-- Entries supplied follows --

/-- The row at which a pass or chain stops: the rows that have entered when the request is taken are a free number, at least one; a pass behind which another has entered has none left (R97, R124; log entry 9, DESIGN CHOICE). -/
def State.stopRow (s : State) (cl core : Nat) (p : Pass) : Nat × State :=
  let later := (s.groupOf cl core p).any fun x =>
    (((s.getCore (coreKey cl x.1)).air.dropWhile fun y => !y.same x.2).drop 1).any fun y => y.isPass && !y.linked p
  let (v, t) := s.draw
  (if later || p.entered ≤ p.start then p.m else p.start + 1 + v.toNat % (p.entered - p.start), t)

/-- Passes of a context leave the arrays and stand at the front of their queues, to load their weights again (R97). -/
def State.requeue (s : State) (c : Nat) : State :=
  { s with cores := s.cores.map fun x =>
      let mine (p : Pass) : Bool := p.ctx == c && p.isPass
      (x.1, { x.2 with queue := (x.2.air.filter mine).map (fun p => { p with loaded := false, wts := [], idx := [], phase := .wait }) ++ x.2.queue,
                       air := x.2.air.filter (fun p => !mine p), seeds := x.2.seeds.filter fun y => y.1 % 2 ^ 14 ≠ c }) }

/-- The array of a pre-empted context stops: each group in flight, the oldest first, reaches its boundary (R97, R98, R117, R124, R269). -/
def State.stopArray (s : State) (c : Nat) : State :=
  ((s.airOf c true).foldl (fun t x =>
    let cl := x.1 / 128
    let core := x.1 % 128
    match (t.getCore x.1).air.find? x.2.same with
    | none => t
    | some p =>
      if (t.getCtx c).run = .faulted || !((t.groupOf cl core p).head?).any fun y => y.2.same p then t
      else
        let (v, u) := t.stopRow cl core p
        u.stopGroup cl core p v) s).requeue c

/-- May an engine stop now (R225, R236, R269)? A frozen unit reaches no boundary (R81, R597). -/
def State.mayStop (s : State) (c : Nat) (e : Engine) : Bool :=
  match e with
  | .frontEnd => (s.getCtx c).chainLeft == 0
  | .tileDrain => (s.airOf c false).isEmpty
  | .array => !(s.airOf c true).any fun x => s.coreFrozen (x.1 / 128) (x.1 % 128)
  | .router => true
  | e => !(s.getCtx c).live.any fun l => s.frozenCmd l && engineFor l.w == e

/-- How far an instance of a command in flight has come (R153, R269). -/
def State.setDone (s : State) (c id cl n : Nat) : State :=
  s.modCtx c fun r => { r with live := r.live.map fun l =>
    if l.id == id then { l with insts := l.insts.map fun x => if x.cl == cl then { x with done := n } else x } else l }

/-- The commands of an engine stop where each instance stands: one that has its current goes on to a free row or iteration, which is carried out before it and recorded; `total` is where it would end (R153, R269; log entry 9). -/
def State.stopAt (s : State) (c : Nat) (pick : Live → Bool) (total : Live → InstOps → Nat) (run : State → Live → InstOps → Nat → State) : State :=
  ((s.getCtx c).live.filter pick).foldl (fun t l => l.insts.foldl (fun t x =>
    if (t.getCtx c).run = .faulted || t.waitsCurrent c l.id (some x.cl) then t
    else
      let (v, u) := t.draw
      let hi := x.done + v.toNat % (total l x - x.done + 1)
      (run u l x hi).setDone c l.id x.cl hi) t) s

/-- A vector operation stops at the end of a row (R269). -/
def State.stopVector (s : State) (c : Nat) : State :=
  s.stopAt c (fun l => l.w.eclass == 2) (fun l _ => (vecCfg l.w).rows) fun t l x hi => t.vecRows c l x hi

/-- The movers complete the lines in flight and record the next iteration (R153, R269). -/
def State.stopMover (s : State) (c : Nat) : State :=
  s.stopAt c (fun l => l.w.opcode == 0x40 || l.w.opcode == 0x41) (fun _ x => ((x.get 2).map Opnd.elems).getD 0) fun t l x hi => t.moveStep c l x hi

/-- A router operation stops at once, starts again on resume and leaves its units to another (R180). -/
def State.stopRouter (s : State) (c : Nat) : State :=
  s.modCtx c fun r => { r with live := r.live.map fun l => if l.w.eclass == 4 then { l with waits := true } else l }

/-- Every engine has stopped: the movers save, drawing MOVE current (R269, R270). -/
def State.beginSave (s : State) (c : Nat) : State :=
  let s := s.releaseUnits (fun u => match u.owner with
    | some o => o.1 == c && !((s.getCtx c).live.any fun l => l.id == o.2 && l.runsOn) | none => false) none
  (s.askSave c).modCtx c fun r => { r with run := .saving }

/-- What an engine does at its boundary (R269). -/
def State.stopEngine (s : State) (c : Nat) : Engine → State
  | .array => s.stopArray c
  | .vector => s.stopVector c
  | .mover => s.stopMover c
  | .router => s.stopRouter c
  | _ => s

/-- An engine of a stopping context reaches its boundary (R269). -/
def State.engineStopped (s : State) (c : Nat) (e : Engine) : State :=
  let r := s.getCtx c
  if r.run = .stopping ∧ r.engines.contains e = true ∧ s.mayStop c e = true then
    let s := s.stopEngine c e
    if (s.getCtx c).run ≠ .stopping then s
    else
      let left := (s.getCtx c).engines.erase e
      let s := s.modCtx c fun x => { x with engines := left, held := if e = .frontEnd then none else x.held }
      let s := if left = [] then s.beginSave c else s
      if e = .router then s.routerNext else s
  else s

/-- A save or a restore fails: the saved state is lost and the claim freed (R275). -/
def State.saveLost (s : State) (c : Nat) (code : Code) : State :=
  let s := (s.releaseCmd c (2 ^ 64)).ctxFault c ⟨code, 0, 0⟩
  let s : State := { s with saves := mapDel c s.saves }
  (s.freeClaim c).modCtx c fun r => { r with saveValid := false, savingFault := false, releaseOnly := true }

/-- CTX_LAST_SAVE_NS (R277). -/
def State.noteSave (s : State) (c : Nat) : State :=
  s.wr (reg (pgCTX c) Off.CTX_LAST_SAVE_NS) (BitVec.ofNat 32 (min (2 ^ 32 - 1) (s.now.toNat - (s.getCtx c).preemptAt)))

/-- Is a mover of the save frozen under the ledger cause (R597)? -/
def State.saveFrozen (s : State) (c : Nat) : Bool :=
  s.lresv.any fun u => u.owner == some (c, 2 ^ 64) && (s.rail u.acct).frozen.contains u.name

/-- The last save line is written, by movers that have their current (R267, R270, R275, R276). -/
def State.saveDone (s : State) (c : Nat) : State :=
  let r := s.getCtx c
  let dead := r.run == .faulted && r.resident && r.savingFault
  if (r.run == .saving || dead) && !s.waitsCurrent c (2 ^ 64) none && !s.saveFrozen c then
    if s.saveAreaFault c true then s.saveLost c Err.SAVE_FAULT
    else if s.storePoison c then s.saveLost c Err.RESTORE_POISONED
    else
      let sv := s.takeSave c
      let s := (s.writeSave c).releaseCmd c (2 ^ 64)
      let s : State := { s with saves := mapPut c sv s.saves }
      let s := s.noteSave c
      let mine (x : Pass) : Bool := x.ctx == c
      let s : State := { s with cores := s.cores.filterMap fun p =>
        let had := p.2.queue.any mine || p.2.air.any mine
        let q : CoreRec := { p.2 with queue := p.2.queue.filter (fun x => !mine x), air := p.2.air.filter (fun x => !mine x),
                                      seeds := if had then [] else p.2.seeds }
        if q = {} then none else some (p.1, q) }
      (s.freeClaim c).modCtx c fun x => { x with saveValid := true, savingFault := false, run := if dead then .faulted else .saved }
  else s

/-- Units of a context's cluster work in flight, asked for again after a restore (R269, R285). -/
def State.liveUnits (s : State) (c : Nat) : List LUnit :=
  let arr := s.cores.flatMap fun p => ((p.2.queue ++ p.2.air).filter fun x => x.ctx == c && !(x.isPass && s.allSkipped x)).map fun x =>
    s.cluUnit c x.id (p.1 / 128) (some (p.1 % 128)) 0 x.w
  let others := (s.getCtx c).live.filter fun l => decide (2 ≤ l.w.eclass) && decide (l.w.eclass ≤ 4)
  arr ++ others.flatMap fun l => l.clus.map fun cl =>
    s.cluUnit c l.id cl none (moverOf l.w) l.w

/-- Queued passes and tile drains of a context wait for their current again (R93, R285). -/
def State.ungrant (s : State) (c : Nat) : State :=
  let f (x : Pass) : Pass := if x.ctx == c then { x with granted := x.isPass && s.allSkipped x, loaded := false } else x
  { s with cores := s.cores.map fun p => (p.1, { p.2 with queue := p.2.queue.map f }) }

/-- Clusters of commands in flight follow the claim now granted (R271). -/
def State.moveLive (s : State) (c : Nat) (old new : List Nat) : State :=
  let at' (x : Nat) : Nat := new.getD (old.idxOf x) x
  s.modCtx c fun r => { r with live := r.live.map fun l =>
    if l.runsOn then l
    else { l with clus := l.clus.map at', insts := l.insts.map fun x => { x with cl := at' x.cl, os := x.os.map fun o => (o.1, o.2.1, { o.2.2 with cl := at' o.2.2.cl }) } } }

/-- The restore has read the save area (R271, R275, R276). -/
def State.restoreDone (s : State) (c : Nat) : State :=
  let r := s.getCtx c
  if r.run ≠ .restoring then s
  else if s.saveAreaFault c false then s.saveLost c Err.SAVE_FAULT
  else if s.saveAreaPoison c then s.saveLost c Err.RESTORE_POISONED
  else
    let v := mapGet {} s.saves c
    let s := ((s.putSave c v).moveLive c v.clus ((s.claimClusters c).map Prod.snd)).ungrant c
    let s : State := { s with saves := mapDel c s.saves }
    let s := s.modCtx c fun x => { x with saveValid := false, run := .running, preemptAfter := false }
    let s := (s.askUnits (s.liveUnits c)).routerNext
    if r.preemptAfter then (s.preempt c r.byPreempt).modCtx c fun x => { x with preemptAt := r.preemptAt } else s

/-! ## Run control (R268, R274) -/

/-- PREEMPT; none where it is not accepted. -/
def State.preemptWrite (s : State) (c : Nat) : Option State :=
  let r := s.getCtx c
  if r.run = .running ∨ r.run = .restoring then some (s.preempt c true) else none

/-- CTX_RESTART_PC is a multiple of 32 below CTX_STREAM_LEN (R274). -/
def State.restartPcOk (s : State) (c : Nat) : Bool :=
  let v := (s.rd64 (reg (pgCTX c) Off.CTX_RESTART_PC_LO)).toNat
  v % 32 == 0 && decide (v < s.streamLen c)

/-- Clear the error record of a page and ERROR (R431). -/
def State.clearErr (s : State) (page : Nat) : State :=
  (s.clearRegs [reg page Off.ERR_CODE, reg page Off.ERR_INFO0, reg page Off.ERR_INFO1]).wrBit (reg page Off.EVENT) evError false

/-- RESTART (R274); none where it is not accepted. -/
def State.restartCtx (s : State) (c : Nat) : Option State :=
  let r := s.getCtx c
  if r.run = .faulted ∧ r.releaseOnly = false ∧ s.restartPcOk c = true then
    let s := (s.clearErr (pgCTX c)).freeClaim c
    let s := s.modCtx c fun x => { x with stack := [], held := none, chainLeft := 0, savingFault := false, byPreempt := false, run := .ready }
    some ((s.setPc c (s.rd64 (reg (pgCTX c) Off.CTX_RESTART_PC_LO))).requestClaim c)
  else none

/-- RELEASE (R238, R274); none in UNBOUND and IDLE. -/
def State.releaseRun (s : State) (c : Nat) : Option State :=
  let r := s.getCtx c
  if r.run = .unbound ∨ r.run = .idle then none
  else
    let s := if r.run = .faulted then s else s.ctxFault c ⟨Err.CONTEXT_KILLED, 0, 0⟩
    let s := (s.releaseCmd c (2 ^ 64)).freeClaim c
    let s : State := { s with saves := mapDel c s.saves }
    let s := if (s.getCtx c).stepPending then ((s.inc (updReg c Off.UPD_CTX_DISCARDS)).raise pgUPD 5).endStep c else s
    let s := s.modCtx c fun x => { x with run := .idle, saveValid := false, savingFault := false, releaseOnly := false, byPreempt := false,
                                          stack := [], chainLeft := 0, engines := [], preemptAfter := false, starting := false }
    some s.routerNext

/-- A write of CTX_RUN_CTRL (R274). -/
def State.runCtrl (s : State) (c : Nat) (v : Word) : State :=
  let bad := s.invalidWrite (pgCTX c)
  match fld v 0 4 with
  | 0 => s
  | 1 => (s.preemptWrite c).getD bad
  | 2 => (s.resumeCtx c).getD bad
  | 4 => (s.restartCtx c).getD bad
  | 8 => (s.releaseRun c).getD bad
  | _ => bad

/-- A waiting context is granted when the tie rule picks it (R266). -/
def State.claimGranted (s : State) (c : Nat) : State :=
  match s.tieGrant 0x20000 16384 s.waiting with
  | (some x, t) => if x = c then t.grantClaim c else s
  | (none, _) => s

/-! ## Binding, classes and partitions (R254 to R258) -/

/-- CTX_BIND (R254). -/
def State.bindCtx (s : State) (c : Nat) (v : Word) : State :=
  let r := s.getCtx c
  if r.run = .unbound ∨ r.run = .idle then
    (s.wr (reg (pgCTX c) Off.CTX_BIND) (v &&& 0x800003FF#32)).setCtx c { r with run := if bit v 31 then .idle else .unbound }
  else s.invalidWrite (pgCTX c)

/-- GLOB_DOM_CLASS_MAX of a domain (R258, R279). -/
def State.classMax (s : State) (d : Nat) : Nat := fld (s.rd (wreg d pgGLOB Off.GLOB_DOM_CLASS_MAX)) 0 2

/-- CTX_PRIO (R258). -/
def State.setPrio (s : State) (c : Nat) (v : Word) : State :=
  if s.classMax (s.domOf c) < fld v 0 2 then s.invalidWrite (pgCTX c)
  else s.wr (reg (pgCTX c) Off.CTX_PRIO) (BitVec.ofNat 32 (fld v 0 2))

/-- GLOB_DOM_CLASS_MAX: contexts above the new maximum take it (R258). -/
def State.setClassMax (s : State) (d : Nat) (v : Word) : State :=
  let m := fld v 0 2
  let s := s.wr (wreg d pgGLOB Off.GLOB_DOM_CLASS_MAX) (BitVec.ofNat 32 m)
  (s.boundCtxs.filter fun p => p.2 == d).foldl (fun t p =>
    if m < t.ctxClass p.1 then t.wr (reg (pgCTX p.1) Off.CTX_PRIO) (BitVec.ofNat 32 m) else t) s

-- Entries supplied concluded --

__Work to complete__
Your task is to return each line of the data above that contains the string "pgGLOB".

__Exercise solution__
def State.classMax (s : State) (d : Nat) : Nat := fld (s.rd (wreg d pgGLOB Off.GLOB_DOM_CLASS_MAX)) 0 2
  let s := s.wr (wreg d pgGLOB Off.GLOB_DOM_CLASS_MAX) (BitVec.ofNat 32 m)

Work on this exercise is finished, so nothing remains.